Cumulative distribution function
================================
.. py:function:: bdtr(k, n, p)

    Returns the sum of the terms 0 through k of the Binomial
    probability density. The function is defined as:

    :param int k: number of successes within [0, n]
    :param int n: number of trials
    :param float p: probability of success within [0, 1]

See also :py:func:`bdtrc` and :py:func:`bdtri`.

Description
-----------

.. math::
    \sum_{j=0}^k {n \choose j} p^j (1-p)^{n-j}

The terms are not summed directly; instead the incomplete
beta integral is employed, according to the formula::

    y = bdtr(k, n, p) = incbet(n - k, k +1, 1 - p)

The arguments must be positive, with p ranging from 0 to 1.

Accuracy
--------

Tested at random points (a, b, p), with p between 0 and 1.

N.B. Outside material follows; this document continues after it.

-- ==== Sys2Proof/Machine/Dispatch.lean ====
section
/-! DEFINITION. The meaning of each instruction of the table: one arm per constructor (00_conventions, 14_encoding). -/

namespace Sys2Proof.Machine

open Sys2Proof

+----------+------+--------+---------------+
|          | a, b |        |relative error |
+----------+------+--------+-------+-------+
|arithmetic|domain|# trials|peak   |rms    |
+==========+======+========+=======+=======+
|For p between 0.001 and 1                 |
+----------+------+--------+-------+-------+
|IEEE      |0, 100|100000  |4.3e-15|2.6e-16|
+----------+------+--------+-------+-------+

See also :py:func:`incbi`.

Error messages
--------------

+-----------+------------+--------------+
|message    |condition   |value returned|
+===========+============+==============+
|bdtr domain|k < 0       |0.0           |
+           +------------+              +
|           |n < k       |              |
+           +------------+              +
|           |x < 0, x > 1|              |
+-----------+------------+--------------+

Reference: http://www.netlib.org/cephes/doubldoc.html#bdtr